Your task
Among the records that follow, find each line holding the word "starts" and copy it.

═══

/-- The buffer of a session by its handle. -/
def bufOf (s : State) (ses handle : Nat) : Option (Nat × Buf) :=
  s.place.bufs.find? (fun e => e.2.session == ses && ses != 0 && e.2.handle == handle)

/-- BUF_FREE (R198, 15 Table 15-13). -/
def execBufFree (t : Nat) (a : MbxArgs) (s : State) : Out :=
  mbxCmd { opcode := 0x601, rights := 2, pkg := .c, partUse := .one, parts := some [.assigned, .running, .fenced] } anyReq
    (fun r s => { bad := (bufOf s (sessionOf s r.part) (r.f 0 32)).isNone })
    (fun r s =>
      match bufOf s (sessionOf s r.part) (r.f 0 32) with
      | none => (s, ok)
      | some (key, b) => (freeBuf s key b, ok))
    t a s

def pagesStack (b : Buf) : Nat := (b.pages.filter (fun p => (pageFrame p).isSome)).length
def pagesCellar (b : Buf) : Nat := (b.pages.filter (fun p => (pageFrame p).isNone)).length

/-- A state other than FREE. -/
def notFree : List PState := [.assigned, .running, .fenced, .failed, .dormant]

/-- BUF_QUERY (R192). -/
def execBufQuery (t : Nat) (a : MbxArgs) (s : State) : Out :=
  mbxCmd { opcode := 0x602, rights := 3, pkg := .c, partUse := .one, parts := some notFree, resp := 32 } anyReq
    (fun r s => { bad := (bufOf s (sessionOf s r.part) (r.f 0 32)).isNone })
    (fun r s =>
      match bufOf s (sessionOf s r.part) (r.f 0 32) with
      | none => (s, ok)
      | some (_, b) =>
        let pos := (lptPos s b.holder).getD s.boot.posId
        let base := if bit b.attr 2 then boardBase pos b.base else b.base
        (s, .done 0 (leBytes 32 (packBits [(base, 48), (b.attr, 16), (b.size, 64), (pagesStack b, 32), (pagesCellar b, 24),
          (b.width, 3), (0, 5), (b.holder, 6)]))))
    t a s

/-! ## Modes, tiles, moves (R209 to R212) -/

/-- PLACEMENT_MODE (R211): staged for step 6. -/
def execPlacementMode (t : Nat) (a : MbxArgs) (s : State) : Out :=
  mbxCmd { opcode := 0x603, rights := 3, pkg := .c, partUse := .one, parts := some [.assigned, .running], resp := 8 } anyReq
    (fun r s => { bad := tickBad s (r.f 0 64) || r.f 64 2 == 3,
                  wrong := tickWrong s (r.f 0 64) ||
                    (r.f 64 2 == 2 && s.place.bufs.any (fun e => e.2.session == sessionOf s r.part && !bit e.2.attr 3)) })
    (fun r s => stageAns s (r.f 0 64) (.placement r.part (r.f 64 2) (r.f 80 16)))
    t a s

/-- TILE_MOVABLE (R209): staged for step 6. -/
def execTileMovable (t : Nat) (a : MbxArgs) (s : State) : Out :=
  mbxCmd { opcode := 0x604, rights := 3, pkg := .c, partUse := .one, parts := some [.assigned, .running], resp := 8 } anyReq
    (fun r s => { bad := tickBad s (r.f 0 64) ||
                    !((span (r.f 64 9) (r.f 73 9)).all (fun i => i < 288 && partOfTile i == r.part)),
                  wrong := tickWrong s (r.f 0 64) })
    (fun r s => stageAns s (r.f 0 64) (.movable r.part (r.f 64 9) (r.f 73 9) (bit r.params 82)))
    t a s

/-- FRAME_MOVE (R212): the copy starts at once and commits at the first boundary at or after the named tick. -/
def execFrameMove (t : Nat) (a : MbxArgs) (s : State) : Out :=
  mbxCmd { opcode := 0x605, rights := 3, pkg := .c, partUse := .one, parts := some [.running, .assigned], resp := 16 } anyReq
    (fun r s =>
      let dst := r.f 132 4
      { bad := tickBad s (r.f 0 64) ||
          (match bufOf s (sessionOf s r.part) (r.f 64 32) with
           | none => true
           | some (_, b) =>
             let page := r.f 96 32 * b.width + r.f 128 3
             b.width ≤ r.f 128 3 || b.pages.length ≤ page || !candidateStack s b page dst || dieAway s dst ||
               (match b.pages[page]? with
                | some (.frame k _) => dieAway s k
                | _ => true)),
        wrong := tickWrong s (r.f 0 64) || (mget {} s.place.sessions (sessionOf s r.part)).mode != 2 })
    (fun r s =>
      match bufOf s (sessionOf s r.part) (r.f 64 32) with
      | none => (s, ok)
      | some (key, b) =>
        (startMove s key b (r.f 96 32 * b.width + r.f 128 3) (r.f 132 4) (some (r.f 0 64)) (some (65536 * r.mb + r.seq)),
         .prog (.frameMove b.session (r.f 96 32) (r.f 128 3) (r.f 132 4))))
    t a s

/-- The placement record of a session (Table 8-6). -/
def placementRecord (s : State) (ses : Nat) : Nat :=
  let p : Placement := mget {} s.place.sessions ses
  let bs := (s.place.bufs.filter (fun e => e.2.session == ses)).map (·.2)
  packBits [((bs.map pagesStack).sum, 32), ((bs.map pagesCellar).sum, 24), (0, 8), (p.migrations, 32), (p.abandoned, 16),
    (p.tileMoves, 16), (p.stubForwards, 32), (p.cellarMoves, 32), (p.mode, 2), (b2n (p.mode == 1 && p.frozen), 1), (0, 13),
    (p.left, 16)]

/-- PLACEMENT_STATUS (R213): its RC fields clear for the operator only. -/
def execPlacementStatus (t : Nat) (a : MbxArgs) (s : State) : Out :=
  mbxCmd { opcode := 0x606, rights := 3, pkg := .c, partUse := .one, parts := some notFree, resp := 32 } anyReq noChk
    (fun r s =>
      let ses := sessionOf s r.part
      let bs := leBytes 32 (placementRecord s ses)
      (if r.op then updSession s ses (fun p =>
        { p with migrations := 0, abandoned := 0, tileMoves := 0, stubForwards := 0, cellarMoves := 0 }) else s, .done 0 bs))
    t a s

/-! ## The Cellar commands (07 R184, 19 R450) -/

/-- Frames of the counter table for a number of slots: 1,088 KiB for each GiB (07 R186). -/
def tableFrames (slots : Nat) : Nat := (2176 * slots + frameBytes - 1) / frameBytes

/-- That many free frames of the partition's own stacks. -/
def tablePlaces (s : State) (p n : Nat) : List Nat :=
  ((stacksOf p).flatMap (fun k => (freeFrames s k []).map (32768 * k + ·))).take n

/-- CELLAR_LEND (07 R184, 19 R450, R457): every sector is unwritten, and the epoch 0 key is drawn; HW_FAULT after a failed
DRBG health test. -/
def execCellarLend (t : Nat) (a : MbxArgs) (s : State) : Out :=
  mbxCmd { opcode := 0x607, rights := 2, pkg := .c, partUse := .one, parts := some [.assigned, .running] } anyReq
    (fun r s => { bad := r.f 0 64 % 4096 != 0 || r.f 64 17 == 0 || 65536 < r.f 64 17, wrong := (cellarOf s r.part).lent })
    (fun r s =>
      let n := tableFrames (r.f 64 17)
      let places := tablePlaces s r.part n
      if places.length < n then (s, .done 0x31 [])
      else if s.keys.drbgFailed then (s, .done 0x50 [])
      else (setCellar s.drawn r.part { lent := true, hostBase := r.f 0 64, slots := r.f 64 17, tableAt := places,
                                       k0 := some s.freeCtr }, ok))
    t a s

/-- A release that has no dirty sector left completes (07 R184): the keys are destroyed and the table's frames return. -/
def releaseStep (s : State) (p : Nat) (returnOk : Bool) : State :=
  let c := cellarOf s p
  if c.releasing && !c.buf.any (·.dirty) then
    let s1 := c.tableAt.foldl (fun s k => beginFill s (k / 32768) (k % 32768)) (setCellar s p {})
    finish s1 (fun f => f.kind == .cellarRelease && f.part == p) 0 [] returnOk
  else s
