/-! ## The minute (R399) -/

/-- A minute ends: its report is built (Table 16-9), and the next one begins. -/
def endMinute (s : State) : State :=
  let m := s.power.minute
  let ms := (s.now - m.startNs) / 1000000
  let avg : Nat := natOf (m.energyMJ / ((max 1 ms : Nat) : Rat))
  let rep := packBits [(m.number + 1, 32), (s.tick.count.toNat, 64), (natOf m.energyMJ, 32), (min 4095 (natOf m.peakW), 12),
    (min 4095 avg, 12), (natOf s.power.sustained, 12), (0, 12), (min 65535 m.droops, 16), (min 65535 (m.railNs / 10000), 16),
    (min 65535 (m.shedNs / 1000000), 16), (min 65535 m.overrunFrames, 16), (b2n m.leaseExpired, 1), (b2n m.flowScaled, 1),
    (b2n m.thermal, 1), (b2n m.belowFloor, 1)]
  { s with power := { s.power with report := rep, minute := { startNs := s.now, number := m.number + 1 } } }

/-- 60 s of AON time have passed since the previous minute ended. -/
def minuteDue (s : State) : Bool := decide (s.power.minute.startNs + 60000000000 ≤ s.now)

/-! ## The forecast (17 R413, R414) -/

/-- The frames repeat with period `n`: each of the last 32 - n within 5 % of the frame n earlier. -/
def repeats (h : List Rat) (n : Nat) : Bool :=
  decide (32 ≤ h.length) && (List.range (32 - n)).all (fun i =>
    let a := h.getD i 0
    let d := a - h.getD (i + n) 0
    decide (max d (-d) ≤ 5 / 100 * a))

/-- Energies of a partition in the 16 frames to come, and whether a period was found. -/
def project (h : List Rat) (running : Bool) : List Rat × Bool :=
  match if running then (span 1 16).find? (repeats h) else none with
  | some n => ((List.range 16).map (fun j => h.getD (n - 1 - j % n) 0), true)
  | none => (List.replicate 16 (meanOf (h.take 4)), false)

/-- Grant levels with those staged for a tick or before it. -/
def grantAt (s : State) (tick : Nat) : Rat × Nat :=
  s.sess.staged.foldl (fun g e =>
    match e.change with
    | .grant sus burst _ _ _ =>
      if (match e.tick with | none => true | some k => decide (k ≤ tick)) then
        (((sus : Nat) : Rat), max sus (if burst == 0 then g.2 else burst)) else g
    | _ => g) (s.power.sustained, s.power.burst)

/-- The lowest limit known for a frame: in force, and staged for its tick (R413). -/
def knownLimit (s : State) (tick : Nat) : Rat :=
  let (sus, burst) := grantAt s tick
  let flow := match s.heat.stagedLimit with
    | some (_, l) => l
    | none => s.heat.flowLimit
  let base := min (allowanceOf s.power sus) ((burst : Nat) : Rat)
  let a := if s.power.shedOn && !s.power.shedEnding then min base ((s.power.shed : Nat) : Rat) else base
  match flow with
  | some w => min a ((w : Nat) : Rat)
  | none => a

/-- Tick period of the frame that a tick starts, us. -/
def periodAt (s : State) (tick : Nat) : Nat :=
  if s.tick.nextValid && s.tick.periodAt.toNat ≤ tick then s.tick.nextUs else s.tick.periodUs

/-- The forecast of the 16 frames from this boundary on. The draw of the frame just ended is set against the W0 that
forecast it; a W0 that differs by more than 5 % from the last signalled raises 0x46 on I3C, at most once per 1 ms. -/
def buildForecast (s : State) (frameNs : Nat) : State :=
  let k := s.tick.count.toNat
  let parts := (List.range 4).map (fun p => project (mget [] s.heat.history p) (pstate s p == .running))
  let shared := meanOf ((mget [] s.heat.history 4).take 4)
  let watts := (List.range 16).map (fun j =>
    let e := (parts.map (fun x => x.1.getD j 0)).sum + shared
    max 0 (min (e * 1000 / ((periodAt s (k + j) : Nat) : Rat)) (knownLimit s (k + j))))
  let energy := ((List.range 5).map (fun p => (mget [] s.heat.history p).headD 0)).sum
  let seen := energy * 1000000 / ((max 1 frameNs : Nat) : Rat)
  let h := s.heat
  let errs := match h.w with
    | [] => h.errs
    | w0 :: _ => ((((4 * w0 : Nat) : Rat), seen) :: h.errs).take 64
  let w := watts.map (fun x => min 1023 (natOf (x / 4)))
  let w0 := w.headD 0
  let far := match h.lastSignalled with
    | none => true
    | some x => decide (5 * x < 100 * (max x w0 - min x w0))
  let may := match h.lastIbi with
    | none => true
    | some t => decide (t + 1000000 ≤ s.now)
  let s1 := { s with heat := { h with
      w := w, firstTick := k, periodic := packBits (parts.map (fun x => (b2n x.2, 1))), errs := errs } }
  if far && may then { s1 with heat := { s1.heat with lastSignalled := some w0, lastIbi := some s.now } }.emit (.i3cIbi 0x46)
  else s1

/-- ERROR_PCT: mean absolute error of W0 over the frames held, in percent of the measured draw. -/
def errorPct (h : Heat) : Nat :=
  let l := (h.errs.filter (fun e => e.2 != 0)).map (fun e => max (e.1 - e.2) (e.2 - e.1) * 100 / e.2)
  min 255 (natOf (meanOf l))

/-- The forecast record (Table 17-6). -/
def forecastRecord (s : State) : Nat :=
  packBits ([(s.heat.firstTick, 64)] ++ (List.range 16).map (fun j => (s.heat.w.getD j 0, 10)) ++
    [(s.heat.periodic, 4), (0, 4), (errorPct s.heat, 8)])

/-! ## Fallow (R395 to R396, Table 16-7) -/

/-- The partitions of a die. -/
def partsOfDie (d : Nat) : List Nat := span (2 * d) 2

═══

Answer to the exercise
/-- FRAME_MOVE (R212): the copy starts at once and commits at the first boundary at or after the named tick. -/
/-- Tick period of the frame that a tick starts, us. -/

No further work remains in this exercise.